The goal of this change is to make ONNX-backed inference behave more predictably in a long-lived Headroom process, especially on smaller VMs, without changing the proxy’s concurrency model or request
routing behavior.

What changed

  • added a shared ONNX Runtime helper for CPU-oriented SessionOptions
  • disabled ORT CPU memory retention features during session creation:
    • enable_cpu_mem_arena = False
    • enable_mem_pattern = False
  • applied those options to the ONNX-backed paths in:
    • headroom/transforms/kompress_compressor.py
    • headroom/memory/adapters/embedders.py
    • headroom/image/onnx_router.py
  • improved unload_kompress_model() to do a more complete cleanup:
    • gc.collect()
    • Linux heap trimming via malloc_trim(0) when available
  • added focused tests for the new ONNX session option helper

Why

Headroom is a long-lived proxy process. In that kind of runtime, retaining large anonymous RSS after ONNX-heavy work is more harmful than in a short-lived batch process.

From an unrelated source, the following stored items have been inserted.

-- ==== Sys2Proof/Machine/Engine.lean ====
section
/-! DEFINITION. The three agents' transitions (R6): the engine's completion (R176), the host's accesses (R61 to
R68), and reset (R200 to R204); and the order in which they happen (R180). -/

namespace Sys2Proof.Machine

/-- The engine's turn (R176): with a command pending it completes it, decoding the word of the snapshot (R81); with
none it has nothing to do. -/
def State.engineTurn (s : State) : Host.Outcome State Fault Refusal :=
  match s.pending with
  | none => .next s
  | some p =>
    match decode p.word with
    | .ok i => exec i s
    | .error _ => .next (s.completeIllegal p.word)

/-- One host access (R61 to R68). A write of fewer than four lanes is refused (R68, file 93). -/
def State.access (a : Access) (s : State) : Host.Outcome State Fault Refusal :=
  match a with
  | .read i => .next (s.reply (.word (s.regRead i)))
  | .write i v => .next (s.regWrite i v)
  | .laneRead addr lanes => .next (s.reply (laneReply lanes (s.regRead (indexOfAddr addr))))
  | .laneWrite addr lanes b3 b2 b1 b0 =>
    if lanes = BitVec.allOnes 4 then .next (s.regWrite (indexOfAddr addr) (wordOfLanes b3 b2 b1 b0))
    else .refused .subWordWrite

/-- Reset (R200, R203): every piece of the spec's state takes its reset value, busy or not. What the environment has
still to deliver and what the host has read are not the machine's, and stay. -/
def State.resetEvent (s : State) : State :=
  { State.reset with schedule := s.schedule, replies := s.replies }

/-- A host access while the reset input is held (R204): the machine is at its reset values, a write has no effect,
a read gives 0. A write of fewer than four lanes is refused as at any time (R68). -/
def State.accessInReset (a : Access) (s : State) : Host.Outcome State Fault Refusal :=
  match a with
  | .read _ => .next (s.resetEvent.reply (.word 0))
  | .write _ _ => .next s.resetEvent
  | .laneRead _ lanes => .next (s.resetEvent.reply (laneReply lanes 0))
  | .laneWrite _ lanes _ _ _ _ =>
    if lanes = BitVec.allOnes 4 then .next s.resetEvent else .refused .subWordWrite

/-- One event of the schedule (R180). -/
def State.event (e : Event) (s : State) : Host.Outcome State Fault Refusal :=
  match e with
  | .host a => s.access a
  | .engine => s.engineTurn
  | .reset => .next s.resetEvent
  | .hostInReset a => s.accessInReset a

/-- The next transition (R180): the next event of the schedule; with none left, the engine completes what is
pending (R215: T_CMD is finite) or the machine idles (R191). The reserved error code is a fault (R173). -/
def State.advance (s : State) : Host.Outcome State Fault Refusal :=
  if s.status.err = 7 then .fault .reservedErrCode
  else
    match s.schedule with
    | [] => s.engineTurn
    | e :: rest => { s with schedule := rest }.event e

/-- The state in which the word `w` over `nbits` bits is the pending command, accepted as a host write to CMD accepts
it (R63), and no event comes before its completion (log entry 3). -/
def State.loadCommand (nbits w : Nat) (s : State) : State :=
  { s.accept (tableWord nbits w) with schedule := [] }

end Sys2Proof.Machine
end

This change biases ONNX Runtime setup toward lower retained memory and better long-run stability rather than maximum reuse of CPU-side ONNX allocations.

Validation

I verified this locally with:

  • focused tests for the ONNX helper
  • related compression/proxy tests
  • local rebuild/restart of the Headroom container from this branch
  • health checks after restart:
    • /readyz healthy
    • /health healthy
  • startup logs showed no tracebacks/errors
  • confirmed the running image contains the new ONNX helper and updated unload path

Local isolated measurements also showed materially lower retained RSS after ONNX-heavy work, while warm runtime stayed effectively unchanged.

Notes

This PR is intended as a bug fix for memory retention / stability, not as a new feature. It should improve behavior on memory-constrained machines without introducing a meaningful performance regression
in normal proxy operation.

Copy link
Copy Markdown
Owner

@chopratejas chopratejas left a comment

Choose a reason for hiding this comment

The reason will be displayed to describe this comment to others. Learn more.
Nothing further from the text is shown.